### DATASET EXTRACT ###

/-- What the loss of domain `d`'s power does beyond it (Table 10-3, R501, R560). -/
def domainDown (d : Nat) (s : Hw) : Hw :=
  if d < 8 then
    let s := (s.setFld (LTX_STATUS_pll_lock d) 0).cond (s.flag (LRX_STATUS_cdr_lock d)) fun s => dropLock s d
    declareFail (abandonRetrain s (laneGroup d) (d % 4)) (laneGroup d) (d % 4) 1
  else if d < 12 then
    let s := s.each (groupLanes (d - 8)) fun l s => (s.setFld (htxPll l) 0).setFld (hrxLock l) 0
    s.each ((List.range 8).filter fun p => portEnabled s p && (quadsOf (portLanes s p)).contains (d - 8)) loseAlignment
  else if d < 14 then toP0 (loseGroup s (d - 12) 2) (d - 12)
  else if d = 14 then
    let s := s.each (List.range 8) fun p s => updPort s p fun x => { x with q := x.q.filter fun f => f.grp == 2 }
    updPwr s fun x => { x with coreAt := s.dtime }
  else if d = 15 then
    let s := s.each [0, 1] fun g s =>
      s.cond (s.stage g == 5 && s.native g) fun s => loseGroup (s.setFld (failedFld g) (s.rxMask g)) g 0
    aouDown (cleDown (brcDown (fesDown s)))
  else if d = 17 then (s.setFld GTH_STATE_state 0).cond (capturing s) fun s => updGth s fun x => { x with stores := [], urgent := [] }
  else if d = 19 then abandonCommits s
  else s

/-- Domain `d` loses its power: off, with nothing of its state left. -/
def switchOff (d : Nat) (s : Hw) : Hw :=
  if s.domState d = 0 then s
  else
    let s := leaveAlarm ((s.setFld (PWR_DOM_state d) 0).setFld (PWR_DOM_analog d) 0) d
    domainDown d (breakLaps (s.setDom d { s.dom d with byAccess := false }) d)

/-- Domain `d` begins to wake for a domain reset (cause 6). -/
def repower (d : Nat) (s : Hw) : Hw :=
  (s.setFld (PWR_DOM_state d) 1).setDom d { s.dom d with wakeAt := s.dtime, cause := 6, byAccess := false, queued := 0 }

/-- Set or clear a fence, with event 0x0205 (R527); packets queued at the boundary of a domain that is fenced return (R24). -/
def setFence (d by_ : Nat) (v : Bool) (s : Hw) : Hw :=
  let s := ((s.setFlag (PWR_DOM_fenced d) v).setFld (PWR_DOM_fence_by d) (if v then by_ else 0)).raise 0x0205
    [d, by_, if v then 1 else 0]
  s.cond v (fencePackets d)

/-- Clear whatever fence stands. -/
def clearFence (d : Nat) (s : Hw) : Hw := if s.fenced d then setFence d (s.fld (PWR_DOM_fence_by d)) false s else s

/-! ### FES targets and low power (R532, R533) -/

/-- An internal command is journaled with route 3 in the RAM tier, and completes at once. -/
def journalInternal (s : Hw) (opc : Nat) (p : Bytes) : Hw :=
  let rq : Request := { route := .twoWire, length := p.length, seq := 0, level := 1, flags := 0, session := 0, resv := 0, params := p }
  let e := newEntry s opc false 3 rq 0 1
  closeEntry (addEntry s e) e.index stOK 0

/-- An internal FES_STATE_SET. -/
def internalTargets (s : Hw) (mask t : Nat) : Hw :=
  if mask = 0 then s
  else setTargets (journalInternal s 0x0D02 (toBE 2 mask ++ toBE 1 t ++ toBE 2 0)) mask t

/-- Step 2 of R532: held commands end NOT_LOCKED, the targets in force are kept, and those above WARM fall to WARM. -/
def lowerTargets (s : Hw) : Hw :=
  let us := units12.filter fun u => decide (s.fld (FES_STATE_target u) > 1)
  let held := us.filter fun u => s.flag (FES_STATE_held u)
  let s := s.each held notLocked
  let kept := units12.foldl (fun m u => Map.put 0 m u (s.fld (FES_STATE_target u))) []
  let s := updPwr s fun x => { x with kept := kept, setSince := 0 }
  let s := internalTargets s (sumN (us.map fun u => 2 ^ u)) 1
  s.each held fun u s => s.updFes u fun x => { x with failed := true }

/-- The targets kept are restored, but for units that the host has set since (R533). -/
def restoreTargets (s : Hw) : Hw :=
  let s := s.each [2, 3, 4] fun t s =>
    internalTargets s (sumN (((units12.filter fun u => Map.get 0 s.pwr.kept u == t && !hasBit s.pwr.setSince u)).map fun u => 2 ^ u)) t
  updPwr s fun x => { x with kept := [] }

/-- The domains of the low-power set (R532). -/
def lowSet : List Nat := [0, 1, 2, 3, 4, 5, 6, 7, 12, 13, 14]

/-- The domains that the end of low power wakes (R533). -/
def lowWakeSet (s : Hw) : List Nat :=
  14 :: [0, 1].flatMap fun g => if s.flag (LNK_CFG_enable g) then (12 + g) :: groupLanes g else []

/-- Wakes at the end of low power; latched line wakes then act (R240, R533). -/
def lowWake (s : Hw) : Hw :=
  let s := s.each (lowWakeSet s) fun d s => s.wake d 5
  let s := updPwr (restoreTargets s) fun x => { x with lowWaking := true, leaving := true }
  s.each [0, 1] fun g s => actPending s g

/-- The wake that ends low power is over once its domains are ready. -/
def settleLowWake (s : Hw) : Hw :=
  if s.pwr.lowWaking && (lowWakeSet s).all fun d => s.ready d || s.fenced d then
    updPwr (s.raise 0x0207 [1, (s.dtime - s.pwr.lowAt) / 1000]) fun x => { x with lowWaking := false }
  else s

/-! ### Lehr records (R540 to R543) -/

def lehrMark : Nat := 0x4C454852

def lehrEntryBytes (e : LehrEntry) : Bytes :=
  toBE 1 (if e.region = 20 then 0xFF else e.region) ++ toBE 1 e.result ++ toBE 1 e.steps ++ zeros 1 ++ toBE 4 e.executed ++
    toBE 4 e.expected ++ toBE 8 e.sig ++ toBE 2 e.vLow ++ toBE 2 e.vHigh ++ toBE 2 e.tLow ++ toBE 2 e.tHigh ++ toBE 2 e.bad ++
    zeros 2 ++ toBE 4 e.duration ++ toBE 4 (if e.marker then lehrMark else 0)

/-- The header of Table 18-4. -/
def lehrHead (r : LehrRec) : Bytes :=
  let b := toBE 2 1 ++ toBE 1 r.kind ++ toBE 1 r.abort ++ toBE 4 r.pcc ++ toBE 6 r.start ++ toBE 6 r.done ++
    toBE 1 r.entries.length ++ zeros 3
  b ++ toBE 4 (crc32 (b ++ r.entries.flatMap lehrEntryBytes)) ++ toBE 4 (if r.marker then lehrMark else 0)

def lehrBytes (r : LehrRec) : Bytes := lehrHead r ++ r.entries.flatMap lehrEntryBytes

/-- The signature expected of a region; zero for AON. -/
def sigExpected (r : Nat) : Nat := if r = 20 then 0 else (Config.lehrSignature r).toNat
def patternsExpected (r kind : Nat) : Nat := (Config.lehrPatterns r kind).toNat

/-- The steps run on a region: AON has SRAM only, Table 18-3's regions all three, the others SRAM and logic. -/
def lehrSteps (r : Nat) : Nat := if r = 20 then 1 else if r < 12 ∨ r = 15 ∨ r = 16 then 7 else 3

/-- Does an entry pass (R542)? -/
def entryPass (kind : Nat) (e : LehrEntry) : Bool :=
  e.marker && e.result == 0 && e.executed == e.expected && e.expected == patternsExpected e.region kind && e.sig == sigExpected e.region

/-- A region's entry: from what was found, or else result `miss` (2 not run, 3 aborted). -/
def lehrEntry (x : LehrRun) (kind : Nat) (found : List LehrRegion) (miss : Nat → Nat) (r : Nat) : LehrEntry :=
  let e : LehrEntry :=
    { region := r, result := miss r, steps := 0, executed := 0, expected := patternsExpected r kind, sig := 0,
      vLow := x.vLow, vHigh := x.vHigh, tLow := x.tLow, tHigh := x.tHigh, bad := 0, duration := 0, marker := miss r != 3 }
  match found.find? (·.region == r) with
  | none => e
  | some f =>
    let e : LehrEntry := { e with steps := lehrSteps r, executed := f.executed, sig := f.sig, bad := f.rows.length,
                                  duration := f.duration, marker := true, result := 0 }
    if f.failed = 0 ∧ entryPass kind e then e else { e with result := 1 }

/-- Store a record, newest first: kinds 0 and 2 in two slots, kind 1 in a ring of 8 (R540). -/
def storeLehr (s : Hw) (r : LehrRec) : Hw :=
  setIdent s fun d =>
    if r.kind = 1 then { d with lehrRing := (r :: d.lehrRing).take 8 } else { d with lehrMain := (r :: d.lehrMain).take 2 }

/-- The bad rows found enter the repair map (R538). -/
def enterRows (s : Hw) (found : List LehrRegion) : Hw :=
  found.foldl (fun s f => f.rows.foldl (fun s r => enterRepair s r.1 r.2.1 r.2.2) s) s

###

**WORK INSTRUCTION**:
Take every line from the records that holds "restoreTargets" and copy it down.

**EXERCISE RESULT**:
def restoreTargets (s : Hw) : Hw :=
  let s := updPwr (restoreTargets s) fun x => { x with lowWaking := true, leaving := true }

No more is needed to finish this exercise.